Among new recommendations are that e-cigarette products be registered and prescriptions limited to three months’ supply.
The AMA and RACGP are calling on the government to add nicotine vaping products to the Australian Register of Therapeutic Goods, with the AMA warning they should be “a last resort”.
The demands come in submissions earlier this week to the TGA’s public consultation on proposals to reform the regulation of nicotine vaping products (NVPs).
In the RACGP submission, the college is calling for:
- stronger border controls, including scrapping the personal importation scheme for NVPs and mandating that non-nicotine vaping products list ingredients, with fines for incorrectly labelled products
- stricter regulation of products, including an Australian Register of Therapeutic Goods-registered NVP to bring vaping products into line with other medicines
- cracking down on flavours and packaging, including pharmaceutical-like packaging with warnings about risks such as poisoning and burns; and
- restricting NVP supply to three months per prescription.
Both the RACGP and the AMA back the TGA’s proposal to establish a regulated source of quality NVPs by requiring registration in the ARTG, following successful evaluation of quality, safety, and efficacy for smoking cessation.
“The RACGP supports progressing toward an Australian Register of Therapeutic Goods (ARTG) registered NVP,” the college said in its submission. “This would give clinicians greater confidence about efficacy, quality and safety and bring NVPs into line with most medicines prescribed by doctors.”
However, the RACGP also noted that registration would likely push up the price of the products: “The cost of an ARTG-registered NVP and whether it may be subsidised for smoking cessation will need to be addressed. It would be necessary to educate consumers and health professionals as to the benefits of using a registered product, particularly as cost may be a barrier to its uptake.”

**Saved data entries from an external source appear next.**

-- ==== Sys2Proof/Machine/Ops.lean ====
section
/-! DEFINITION. The operations every meaning is written over: the stores and their blocks, the registers, the drone flags, the
fault log, replies and events, and how a context is stopped. -/

namespace Sys2Proof.Machine

/-! ## The stores -/

/-- The byte at a device address; one that nothing has written reads 0x00 (log 1). -/
def readByte (m : Memory) (a : Nat) : Byte := (tfind m.bytes a).getD 0

/-- `n` bytes from `a` on, out of cells whose addresses are at least `a`. -/
def gather : Nat → Nat → List Host.Cell → List Byte
  | 0, _, _ => []
  | n + 1, a, [] => 0 :: gather n (a + 1) []
  | n + 1, a, (k, b) :: t => if k = a then b :: gather n (a + 1) t else 0 :: gather n (a + 1) ((k, b) :: t)

/-- `n` bytes from the device address `a` on. -/
def readBytes (m : Memory) (a n : Nat) : List Byte := gather n a (m.bytes.dropWhile (fun c => decide (c.1 < a)))

/-- The cells of bytes written from `a` on: a byte of 0x00 is not listed. -/
def cellsOf : Nat → List Byte → List Host.Cell
  | _, [] => []
  | a, b :: bs => if b = 0 then cellsOf (a + 1) bs else (a, b) :: cellsOf (a + 1) bs

/-- The cells outside [a, a + n), and the given ones between them. -/
def splice (cs : List Host.Cell) (a n : Nat) (mid : List Host.Cell) : List Host.Cell :=
  cs.filter (fun c => decide (c.1 < a)) ++ mid ++ cs.filter (fun c => decide (a + n ≤ c.1))

/-- One effect of a command on the stores. -/
inductive Wr where
  /-- bytes written from an address on -/
  | data (a : Nat) (bs : List Byte)
  /-- the XOR of a block's stored check with the CRC-32C of its data -/
  | syn (a : Nat) (v : W32)
  /-- the contents of a range become undefined (R504): they read as bytes nothing has written -/
  | wipe (a n : Nat)
  deriving DecidableEq, Repr

/-- The stores after one effect. -/
def applyWr (m : Memory) : Wr → Memory
  | .data a bs => { m with bytes := splice m.bytes a bs.length (cellsOf a bs) }
  | .syn a v => { m with syn := if v = 0 then tdel m.syn a else tput m.syn a v }
  | .wipe a n =>
    { bytes := splice m.bytes a n [],
      syn := m.syn.filter (fun e => decide (e.1 < a) || decide (a + n ≤ e.1)) }

/-- The canonical form of the stores: addresses strictly rising, no byte of 0x00 and no good check listed. -/
def Memory.wf (m : Memory) : Bool :=
  decide (m.bytes.Pairwise (fun x y => x.1 < y.1)) && m.bytes.all (fun c => c.2 != 0) &&
  decide (m.syn.Pairwise (fun x y => x.1 < y.1)) && m.syn.all (fun c => c.2 != 0)

/-- What a command works on: the stores and the device as it leaves them so far, and its effects on the stores, newest
first. Only the effects reach the state (`run`). -/
structure World where
  mem : Memory
  d : Dev
  wr : List Wr

/-- The state after a command: its effects on the stores applied in order, the device as it left it, the queue as it was. -/
def commit (s : State) (w : World) : State := { s with mem := w.wr.reverse.foldl applyWr s.mem, dev := w.d }

/-- Run a command's effect. -/
def run (s : State) (f : World → World) : Host.Outcome State Fault Refusal :=
  .next (commit s (f { mem := s.mem, d := s.dev, wr := [] }))

/-- Run the effect of a command that the device takes only outside reset (R503, R504); in reset it has none (log 8). -/
def runLive (s : State) (f : World → World) : Host.Outcome State Fault Refusal :=
  run s (fun w => if w.d.level = .run then f w else w)

/-- Change the device. -/
def World.onDev (w : World) (f : Dev → Dev) : World := { w with d := f w.d }

/-- One effect on the stores. -/
def World.put (w : World) (x : Wr) : World := { w with mem := applyWr w.mem x, wr := x :: w.wr }

/-- The block that holds an address (R281). -/
def blockOf (a : Nat) : Nat := a - a % 512

/-- The data bytes of the block at an address. -/
def World.blk (w : World) (a : Nat) : List Byte := readBytes w.mem a 512

/-- The XOR of a block's stored check with the CRC-32C of its data. -/
def World.synOf (w : World) (a : Nat) : W32 := tget 0 w.mem.syn a

/-- Whether a block is in the poison form (R284). -/
def World.poisoned (w : World) (a : Nat) : Bool := w.synOf a == poisonMark

/-- Write a whole block with a check formed anew (R282), or with the given difference from a good check. -/
def World.putBlk (w : World) (a : Nat) (data : List Byte) (syn : W32) : World :=
  (w.put (.data a (padTo 512 data))).put (.syn a syn)

/-- Write a block in poison form (R284). -/
def World.putPoison (w : World) (a : Nat) : World := w.putBlk a poisonData poisonMark

/-- A block of `w` as it travels: its data and the stored check. -/
def World.carry (w : World) (a : Nat) : Blk :=
  let data := w.blk a
  { data := data, chk := crc32c data ^^^ w.synOf a }

/-- The XOR of a travelling block's check with the CRC-32C of its data. -/
def blkSyn (b : Blk) : W32 := b.chk ^^^ crc32c b.data

/-- A payload block of the given bytes, zero-padded, with its check (R424). -/
def mkBlk (bs : List Byte) : Blk := let data := padTo 512 bs; { data := data, chk := crc32c data }

/-- Payload blocks of the given bytes, the last zero-padded. -/
def mkBlks (bs : List Byte) : List Blk :=
  (chunks 512 (ceilDiv bs.length 512) bs).map (fun d => { data := d, chk := crc32c d })

/-- The bytes a payload holds. -/
def payloadBytes (p : List Blk) : List Byte := (p.map (fun b => padTo 512 b.data)).flatten

/-! ## Device addresses (R36 to R38) -/

def tierOf (a : Nat) : Nat := bitsOf a 63 60
def towerOf (a : Nat) : Nat := bitsOf a 59 57
def offOf (a : Nat) : Nat := bitsOf a 56 0

/-- The course a tier 0x0 address names (R22). -/
def courseOf (a : Nat) : Nat := towerOf a * 12 + bitsOf a 56 53

/-- The address of a byte of a course store, of the near store and of the deep store. -/
def courseAddr (c off : Nat) : Nat := ((c / 12) <<< 57) + ((c % 12) <<< 53) + off
def nearAddr (t off : Nat) : Nat := (1 <<< 60) + (t <<< 57) + off
def deepAddr (t off : Nat) : Nat := (2 <<< 60) + (t <<< 57) + off
def farAddr (off : Nat) : Nat := (3 <<< 60) + off

/-- A far-store address without its Tower field, which R37 ignores: a far offset names one byte from every tower. -/
def farCanon (a : Nat) : Nat := if tierOf a = 3 then farAddr (offOf a) else a

/-- The far capacity mapped, in bytes (R444). -/
def farBytes (d : Dev) : Nat := rfld d.regs HL_FAR_MAP 12 0 * 2 ^ 30

/-- Whether R38 accepts a device address, given the far capacity in bytes. -/
def addrOk (far a : Nat) : Bool :=
  decide (a < 2 ^ 64) &&
  match tierOf a with
  | 0x0 => decide (bitsOf a 56 53 < 12) && decide (bitsOf a 52 23 = 0)
  | 0x1 => decide (bitsOf a 56 31 = 0)
  | 0x2 => decide (bitsOf a 56 35 = 0)
  | 0x3 => decide (bitsOf a 56 42 = 0) && decide (bitsOf a 41 0 < far)
  | 0xC => decide (towerOf a = 0) && decide (bitsOf a 56 32 = 0)
  | _ => false

/-- Whether every byte of a run of `n` bytes from `a` on lies in one tier of one tower, course store and capacity (R38). -/
def runOk (far a n : Nat) : Bool :=
  addrOk far a && (n == 0 || (addrOk far (a + n - 1) && decide (tierOf a = tierOf (a + n - 1)) &&
    decide (towerOf a = towerOf (a + n - 1)) && (tierOf a != 0 || decide (courseOf a = courseOf (a + n - 1)))))

/-- The blocks that a run of bytes touches. -/
def blocksOf (a n : Nat) : List Nat :=
  if n = 0 then [] else (List.range ((blockOf (a + n - 1) - blockOf a) / 512 + 1)).map (fun i => blockOf a + 512 * i)

/-- Whether two runs of bytes overlap. -/
def overlaps (a n b m : Nat) : Bool := decide (a < b + m) && decide (b < a + n) && decide (0 < n) && decide (0 < m)

/-! ## Registers and status codes -/

def Dev.fld (d : Dev) (a hi lo : Nat) : Nat := rfld d.regs a hi lo
def Dev.setReg (d : Dev) (a : Nat) (v : W64) : Dev := { d with regs := rput d.regs a v }
def Dev.setFld (d : Dev) (a hi lo x : Nat) : Dev := { d with regs := rset d.regs a hi lo x }
def Dev.count (d : Dev) (a hi lo n : Nat) : Dev := if n = 0 then d else { d with regs := rcount d.regs a hi lo n }
/-- Set a status bit (R18, R19). -/
def Dev.setBit (d : Dev) (a n : Nat) : Dev := d.setFld a n n 1
def World.setBit (w : World) (a n : Nat) : World := w.onDev (fun d => d.setBit a n)
def World.setFld (w : World) (a hi lo x : Nat) : World := w.onDev (fun d => d.setFld a hi lo x)
def World.setReg (w : World) (a : Nat) (v : W64) : World := w.onDev (fun d => d.setReg a v)
def World.count (w : World) (a hi lo n : Nat) : World := w.onDev (fun d => d.count a hi lo n)

def stOk : W16 := 0x0000
def stAccepted : W16 := 0x0001
def stBadOpcode : W16 := 0x0100
def stBadParam : W16 := 0x0101
def stBadLength : W16 := 0x0102
def stBadHeaderCrc : W16 := 0x0103
def stNoContext : W16 := 0x0200
def stContextState : W16 := 0x0201
def stNoMemory : W16 := 0x0202
def stBlockCrc : W16 := 0x0300
def stPoisoned : W16 := 0x0301
def stStackDegraded : W16 := 0x0302
def stPlanOverrun : W16 := 0x0400
def stPlanMismatch : W16 := 0x0401
def stReplicaDiverged : W16 := 0x0402
def stAuthFail : W16 := 0x0500
def stRollback : W16 := 0x0501
def stCustodyLost : W16 := 0x0502
def stManifestIncomplete : W16 := 0x0503
def stThermal : W16 := 0x0600
def stHeld : W16 := 0x0601

/-- A number as a 16-bit field that saturates at 0xFFFF (R286, R436). -/
def sat16 (n : Nat) : W16 := BitVec.ofNat 16 (min n 0xFFFF)

/-! ## The parts of the device by number -/

def Dev.course (d : Dev) (c : Nat) : Course := tget .init d.courses c
def Dev.setCourse (d : Dev) (c : Nat) (x : Course) : Dev := { d with courses := tput d.courses c x }
def Dev.onCourse (d : Dev) (c : Nat) (f : Course → Course) : Dev := d.setCourse c (f (d.course c))
def Dev.ctx (d : Dev) (i : Nat) : Ctx := tget .init d.ctxs i
def Dev.setCtx (d : Dev) (i : Nat) (x : Ctx) : Dev := { d with ctxs := tput d.ctxs i x }
def Dev.onCtx (d : Dev) (i : Nat) (f : Ctx → Ctx) : Dev := d.setCtx i (f (d.ctx i))
def Dev.tower (d : Dev) (t : Nat) : Tower := tget .init d.towers t
def Dev.onTower (d : Dev) (t : Nat) (f : Tower → Tower) : Dev := { d with towers := tput d.towers t (f (d.tower t)) }
def Dev.link (d : Dev) (l : Nat) : Link := tget .init d.links l
def Dev.onLink (d : Dev) (l : Nat) (f : Link → Link) : Dev := { d with links := tput d.links l (f (d.link l)) }
def Dev.warden (d : Dev) (i : Nat) : Warden := tget .init d.wardens i
def Dev.onWarden (d : Dev) (i : Nat) (f : Warden → Warden) : Dev := { d with wardens := tput d.wardens i (f (d.warden i)) }
def Dev.svc (d : Dev) (i : Nat) : Service := tget .init d.svcs i
def Dev.onSvc (d : Dev) (i : Nat) (f : Service → Service) : Dev := { d with svcs := tput d.svcs i (f (d.svc i)) }
def Dev.slot (d : Dev) (i : Nat) : Slot := tget .init d.slots i
def Dev.onSlot (d : Dev) (i : Nat) (f : Slot → Slot) : Dev := { d with slots := tput d.slots i (f (d.slot i)) }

The college was concerned about an alternative proposal for the TGA to pre-assess NVPs against a quality and safety standard.
“The RACGP recommends specifying the quality and safety standard being used for the pre-market assessment to allow clinicians to make a fully informed decision on whether they wish to prescribe the product,” it said.
“From a practical prescribing perspective, it is understood that dosage of nicotine received through a NVP can vary greatly depending on the how the person inhales. For example, if the clinician is prescribing a lower dose of nicotine in the NVP, and the patient inhales more in order to receive a stronger dose, will this practice increase their exposure to the toxicants?
“This is an important question for prescribers and there is concern that the safety standards may not adequately address these types of clinical questions.”
The AMA also supports the registration proposal but noted its introduction would not be straightforward.
“There are challenges with this approach as there are currently no NVPs registered on the ARTG and vaping manufacturers have resisted registration of their products globally, the association said in its submission, adding that Australia should choose to be “a world leader” in the area.
“We expect that this change would lead to strong rejection by the industry and as such may create an environment where there are no NVPs registered on the ARTG leaving some people unable to lawfully obtain NVPs. This could lead them to pursue black market options or return to tobacco.
“As such, there will need to be interim measures put in place or a significant lead time.
“The TGA will need to take care in finding the balance between ensuring doctors and patients understand and are aware of the regulatory change and what it means for them, while not misleading patients into thinking that NVPs are TGA-approved.”
According to the AMA, patients might think NVPs were being assessed using the same methods and standards as other products registered on the ARTG.